[[ PROVIDED DATA, beginning ]]

/-! ## Operate (L2.2) -/

theorem test_add_wraps : stepTo (at' 0x3000 [(0x3000, 0x1401)] #v[0xFFFF, 1, 0, 0, 0, 0, 0, 0])
    (fun t => t.reg 2 == 0#16 && t.cond == flagZ && t.pc == 0x3001#16) = true := by decide
theorem test_add_doubles : stepTo (at' 0x3000 [(0x3000, 0x16C3)] #v[0, 0, 0, 0x4000, 0, 0, 0, 0])
    (fun t => t.reg 3 == 0x8000#16 && t.cond == flagN) = true := by decide
theorem test_add_imm_minus_16 : stepTo (at' 0x3000 [(0x3000, 0x1270)])
    (fun t => t.reg 1 == 0xFFF0#16 && t.cond == flagN) = true := by decide
theorem test_and_reg : stepTo (at' 0x3000 [(0x3000, 0x5642)] #v[0, 0xF0F0, 0x0FF0, 0, 0, 0, 0, 0])
    (fun t => t.reg 3 == 0x00F0#16 && t.cond == flagP && t.reg 1 == 0xF0F0#16) = true := by decide
theorem test_and_imm_minus_1 : stepTo (at' 0x3000 [(0x3000, 0x547F)] #v[0, 0x8001, 0, 0, 0, 0, 0, 0])
    (fun t => t.reg 2 == 0x8001#16 && t.cond == flagN) = true := by decide
theorem test_not_in_place : stepTo (at' 0x3000 [(0x3000, 0x9000)] #v[0x8000, 0, 0, 0, 0, 0, 0, 0])
    (fun t => t.reg 0 == 0x7FFF#16 && t.cond == flagP) = true := by decide

/-! ## Control (L2.3) -/

theorem test_br_wraps : stepTo (at' 0xFFFF [(0xFFFF, 0x0E01)] (cond := flagP)) (fun t => t.pc == 0x0001#16) = true := by
  decide
theorem test_br_not_taken : stepTo (at' 0x3000 [(0x3000, 0x0805)] (cond := flagP)) (fun t => t.pc == 0x3001#16) = true := by
  decide
theorem test_jmp : stepTo (at' 0x3000 [(0x3000, 0xC000)] #v[0xFFFF, 0, 0, 0, 0, 0, 0, 0])
    (fun t => t.pc == 0xFFFF#16) = true := by decide
theorem test_ret_ignored_bits : stepTo (at' 0x3000 [(0x3000, 0xCFFF)] #v[0, 0, 0, 0, 0, 0, 0, 0x1234])
    (fun t => t.pc == 0x1234#16) = true := by decide
theorem test_jsr_back : stepTo (at' 0x3000 [(0x3000, 0x4C00)])
    (fun t => t.reg 7 == 0x3001#16 && t.pc == 0x2C01#16 && t.cond == flagZ) = true := by decide
theorem test_jsrr_r7 : stepTo (at' 0x3000 [(0x3000, 0x41C0)] #v[0, 0, 0, 0, 0, 0, 0, 0x5000] flagN)
    (fun t => t.reg 7 == 0x3001#16 && t.pc == 0x3001#16 && t.cond == flagN) = true := by decide
theorem test_jsrr_r2 : stepTo (at' 0x3000 [(0x3000, 0x4080)] #v[0, 0, 0x5000, 0, 0, 0, 0, 0])
    (fun t => t.reg 7 == 0x3001#16 && t.pc == 0x5000#16) = true := by decide

/-! ## Loads, stores, LEA (L2.4) -/

theorem test_ld_wraps : stepTo (at' 0xFFF0 [(0x00F0, 0xFFFF), (0xFFF0, 0x20FF)])
    (fun t => t.reg 0 == 0xFFFF#16 && t.cond == flagN && t.pc == 0xFFF1#16) = true := by decide
theorem test_ld_kbsr_polls : stepTo { at' 0xFDFF [(0xFDFF, 0x2000)] with hostIn := .byte 0x6B .silent }
    (fun t => t.reg 0 == 0x8000#16 && t.word 0xFE02#16 == 0x006B#16 && t.hostIn == .silent) = true := by decide
theorem test_ldi_self_pointer : stepTo (at' 0x3000 [(0x3000, 0xA000), (0x3001, 0x3001)])
    (fun t => t.reg 0 == 0x3001#16 && t.cond == flagP) = true := by decide
theorem test_ldi_polls_through_pointer :
    stepTo { at' 0x3000 [(0x3000, 0xA000), (0x3001, 0xFE00)] with hostIn := .byte 0x7A .silent }
      (fun t => t.reg 0 == 0x8000#16 && t.word 0xFE02#16 == 0x007A#16) = true := by decide
theorem test_ldr_base_is_destination : stepTo (at' 0x3000 [(0x3000, 0x6240)] #v[0, 0x4000, 0, 0, 0, 0, 0, 0] flagP)
    (fun t => t.reg 1 == 0#16 && t.cond == flagZ) = true := by decide
theorem test_ldr_offset_minus_32 : stepTo (at' 0x3000 [(0x3000, 0x6060), (0x3FE0, 0x8000)] #v[0, 0x4000, 0, 0, 0, 0, 0, 0])
    (fun t => t.reg 0 == 0x8000#16) = true := by decide
theorem test_lea_does_not_poll : stepTo { at' 0xFDFF [(0xFDFF, 0xE000), (0xFE00, 0x1111)] with hostIn := .byte 1 .silent }
    (fun t => t.reg 0 == 0xFE00#16 && t.cond == flagN && t.word 0xFE00#16 == 0x1111#16) = true := by decide
theorem test_st_own_word : stepTo (at' 0x3000 [(0x3000, 0x31FF)] #v[0xF025, 0, 0, 0, 0, 0, 0, 0] flagN)
    (fun t => t.word 0x3000#16 == 0xF025#16 && t.cond == flagN) = true := by decide
theorem test_sti_overwrites_pointer : stepTo (at' 0x3000 [(0x3000, 0xB000), (0x3001, 0x3001)] #v[0xABCD, 0, 0, 0, 0, 0, 0, 0])
    (fun t => t.word 0x3001#16 == 0xABCD#16) = true := by decide
theorem test_str_wraps : stepTo (at' 0x3000 [(0x3000, 0x707F)] #v[0x00AA, 0, 0, 0, 0, 0, 0, 0])
    (fun t => t.word 0xFFFF#16 == 0x00AA#16) = true := by decide

/-! ## TRAP and faults (L2.5, L2.6) -/

theorem test_getc_zero_extends : stepTo { at' 0x3000 [(0x3000, 0xF020)] with hostIn := .byte 0xFF .silent }
    (fun t => t.reg 0 == 0x00FF#16 && t.cond == flagP && t.out == []) = true := by decide
theorem test_getc_waits : stepTo (at' 0x3000 [(0x3000, 0xF020)])
    (fun t => t.pending == some .getc && t.reg 0 == 0#16 && t.pc == 0x3001#16) = true := by decide
theorem test_out_low_byte : stepTo (at' 0x3000 [(0x3000, 0xF021)] #v[0x1241, 0, 0, 0, 0, 0, 0, 0x1234])
    (fun t => t.out == [0x41] && t.reg 7 == 0x1234#16) = true := by decide
theorem test_puts_wraps :
    stepTo (at' 0x3000 [(0x0000, 0x42), (0x3000, 0xF022), (0xFFFF, 0x41)] #v[0xFFFF, 0, 0, 0, 0, 0, 0, 0])
      (fun t => t.out == [0x41, 0x42] && t.reg 0 == 0xFFFF#16 && t.pending == none) = true := by decide
theorem test_puts_zero_low_byte : stepTo (at' 0x3000 [(0x3000, 0xF022), (0x4000, 0x0100)] #v[0x4000, 0, 0, 0, 0, 0, 0, 0])
    (fun t => t.out == [0x00]) = true := by decide
theorem test_in_echoes :
    stepTo { at' 0x3000 [(0x3000, 0xF023)] with
        hostIn := .byte 0x79 .silent, params := { defaultParams with inPrompt := [0x3E] } }
      (fun t => t.reg 0 == 0x0079#16 && t.cond == flagP && t.out == [0x3E, 0x79]) = true := by decide
theorem test_putsp_packs :
    stepTo (at' 0x3000 [(0x3000, 0xF024), (0x4000, 0x6548), (0x4001, 0x006C)] #v[0x4000, 0, 0, 0, 0, 0, 0, 0])
      (fun t => t.out == [0x48, 0x65, 0x6C]) = true := by decide
theorem test_putsp_zero_low_byte : stepTo (at' 0x3000 [(0x3000, 0xF024), (0x4000, 0x4100)] #v[0x4000, 0, 0, 0, 0, 0, 0, 0])
    (fun t => t.out == [0x00, 0x41]) = true := by decide
theorem test_halt_ignored_bits : stepTo (at' 0x3000 [(0x3000, 0xFF25)])
    (fun t => t.run == .halted && t.pc == 0x3001#16 && t.cond == flagZ) = true := by decide
theorem test_trap_unsupported : stepTo (at' 0x3000 [(0x3000, 0xF01F)])
    (fun t => t.run == .faulted ⟨.unsupportedTrap 0x1F, 0xF01F, 0x3001⟩ && t.out == []) = true := by decide
theorem test_rti : stepTo (at' 0x3005 [(0x3005, 0x8000)])
    (fun t => t.run == .faulted ⟨.reservedOpcode 8, 0x8000, 0x3006⟩ && t.pc == 0x3006#16) = true := by decide
theorem test_reserved : stepTo (at' 0x3000 [(0x3000, 0xDFFF)])
    (fun t => t.run == .faulted ⟨.reservedOpcode 13, 0xDFFF, 0x3001⟩) = true := by decide
theorem test_fetch_from_kbsr : stepTo { at' 0xFE00 [] with hostIn := .byte 0x71 .silent }
    (fun t => t.run == .faulted ⟨.reservedOpcode 8, 0x8000, 0xFE01⟩ && t.word 0xFE02#16 == 0x0071#16) = true := by
  decide
theorem test_no_key_clears_kbdr : stepTo (at' 0xFDFF [(0xFDFF, 0x2000), (0xFE02, 0x0061)])
    (fun t => t.reg 0 == 0#16 && t.cond == flagZ && t.word 0xFE02#16 == 0#16) = true := by decide

/-! ## Boot (L2.7) -/

/-- The images load and the run starts in a state that satisfies `p`. -/
def bootTo (images : List (Option (List Byte))) (p : State → Bool) : Bool :=
  match boot images with
  | .ok s => p s
  | .error _ => false

/-- The images fail to load for this reason. -/
def bootFails (images : List (Option (List Byte))) (e : LoadFailure) : Bool :=
  match boot images with
  | .ok _ => false
  | .error e' => e == e'

theorem test_boot_halt_image : bootTo [some [0x30, 0x00, 0xF0, 0x25]]
    (fun s => s.mem == [(0x3000, 0xF025#16)] && s.pc == 0x3000#16 && s.cond == flagZ) = true := by decide
theorem test_boot_later_image_wins :
    bootTo [some [0x30, 0x00, 0x11, 0x11, 0x22, 0x22], some [0x30, 0x01, 0x33, 0x33]]
      (fun s => s.mem == [(0x3000, 0x1111#16), (0x3001, 0x3333#16)]) = true := by decide
theorem test_boot_top_word : bootTo [some [0xFF, 0xFF, 0x12, 0x34]] (fun s => s.word 0xFFFF#16 == 0x1234#16) = true := by
  decide
theorem test_boot_past_top : bootFails [some [0xFF, 0xFF, 0x12, 0x34, 0x56, 0x78]] .pastTop = true := by decide
theorem test_boot_no_program_word : bootFails [some [0x30, 0x00]] .noProgramWord = true := by decide
theorem test_boot_truncated : bootFails [some [0x30, 0x00, 0xF0]] .truncatedMidWord = true := by decide
theorem test_exit_statuses :
    startStatus [] = some 2 ∧ startStatus [some [0x30, 0x00]] = some 1 ∧ startStatus [none] = some 1 ∧
      exitStatus .halted = some 0 := by decide
theorem test_fault_codes :
    (FaultReason.reservedOpcode 8).code = 1 ∧ (FaultReason.unsupportedTrap 0).code = 2 := by decide
theorem test_boot_nothing_is_reset : boot [] = .ok State.reset := by rfl

/-! ## Witnesses: the hypotheses of each statement are met -/

/-- HALT's word at the start address. -/
def haltState : State := at' 0x3000 [(0x3000, 0xF025)]

/-- A string of one character at 0x4000, and its address in R0. -/
def stringState : State := at' 0x3001 [(0x4000, 0x0041)] #v[0x4000, 0, 0, 0, 0, 0, 0, 0]

/-- A GETC or IN that waits, with this coming input and this countdown to an interruption. -/
def waiting (p : Pending) (h : HostInput) (n : Option Nat) : State :=
  { State.reset with pending := some p, hostIn := h, interruptIn := n }

/-- A poll after the end of input delivers this. -/
def endedWith (key : Option Word) : State :=
  { at' 0xFE00 [] with hostIn := .ended, params := { defaultParams with hostEofPoll := key } }
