/-! ### Batch growth, wiring and refused STEPs -/

/-- R47: a STEP with a larger batch on an instance of batch size 1 runs as on the instance expanded by copying
batch entry 0: the expanded instance is legal with the new batch size, each of its entries in each of the eleven
batch-indexed registers is entry 0 of the old one, and `mc`, `cb`, `first`, `cyc`, the configuration and the tables
are kept. (ADD.GMUX with an illegal index dies unexpanded, see the statement on it.) R47 lets a model accept the
growth; accepting it for every unit is the model's choice (log 8). -/
def Obligations.BatchGrowthRunsTheExpandedInstance : Prop :=
  ∀ (s : State) (c : Command) (n : Inst) (x : Inputs), n.Legal → s.commands.head? = some c →
    s.insts[c.inst]? = some n → n.dead = false → c.feed.resolve s.reports = some x → n.batch = 1 →
    1 < x.batch → n.fitsAt x.batch x = true → (n.op = .addGMUX → at1 n.muxSeq n.regs.mc < n.n) →
    let g := n.grow x.batch
    Running { s with insts := s.insts.set c.inst g } n.op c g x ∧
      exec n.op s = exec n.op { s with insts := s.insts.set c.inst g } ∧
      g.Legal ∧ g = { n with batch := x.batch, regs := g.regs } ∧
      (∀ b, b < x.batch → SameEntry g.regs b n.regs 0) ∧
      g.regs.mc = n.regs.mc ∧ g.regs.cb = n.regs.cb ∧ g.regs.first = n.regs.first ∧ g.regs.cyc = n.regs.cyc ∧
      ∃ (r : Regs) (y : Outputs), exec n.op s = .next (afterCycle s c g r y)

/-- R47, R226 and U3, U6: inputs of another kind or shape are refused, and so is every batch size but the
instance's own and the one-time growth from 1 to more: a smaller one, a second growth, and 0 entries. The instance
stays as it is and live. The form of a refusal is the model's choice (log 4). -/
def Obligations.UnfitInputsAreRefused : Prop :=
  ∀ (s : State) (c : Command) (n : Inst) (x : Inputs), n.Legal → s.commands.head? = some c → c.code = 1 →
    s.insts[c.inst]? = some n → n.dead = false → c.feed.resolve s.reports = some x →
    ((n.fitsAt x.batch x = false → Machine.step s = .next (afterAnswer s c (.declined .inputShape))) ∧
      (n.fitsAt x.batch x = true → n.fits x = false → ¬(n.batch = 1 ∧ 1 < x.batch) →
        Machine.step s = .next (afterAnswer s c (.declined .batchSize))))

/-- R185: when a STEP returns bits `y`, a next STEP fed from that instance runs as if given `y`: the
connection has zero cycles of latency and no register of its own. Naming a producer by its handle is the model's
choice (log 9). -/
def Obligations.WiredStepUsesTheSameCycleOutput : Prop :=
  ∀ (s t : State) (a c : Command) (y : List (List Bool)), s.commands.head? = some a → a.code = 1 →
    Machine.step s = .next t →
    t.reports.head? = some { code := a.code, inst := a.inst, response := .stepped (.bits y) } →
    t.commands.head? = some c → c.code = 1 → c.feed = .lanesOf [a.inst] →
    Machine.step t = Machine.step { t with commands := { c with feed := .given (.lanes y) } :: t.commands.tail }

/-- R197, R218, U5, U7: a STEP or REPLACE that names a dead instance or none is refused, and nothing
changes. The form of a refusal is the model's choice (log 4). -/
def Obligations.DeadOrUnknownInstanceIsRefused : Prop :=
  ∀ (s : State) (c : Command), s.commands.head? = some c → (c.code = 1 ∨ c.code = 2) →
    (s.insts[c.inst]? = none → Machine.step s = .next (afterAnswer s c (.declined .noInstance))) ∧
      ∀ n : Inst, s.insts[c.inst]? = some n → n.dead = true → n.Legal →
        Machine.step s = .next (afterAnswer s c (.declined .deadInstance))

[[ PROVIDED DATA, end ]]

**WORK INSTRUCTIONS**
Reproduce verbatim only the segment of the listing bounded by the line containing "The images load" and the line containing "this reason. -/", with both boundary lines included.

**OUTPUT**
/-- The images load and the run starts in a state that satisfies `p`. -/
def bootTo (images : List (Option (List Byte))) (p : State → Bool) : Bool :=
  match boot images with
  | .ok s => p s
  | .error _ => false

/-- The images fail to load for this reason. -/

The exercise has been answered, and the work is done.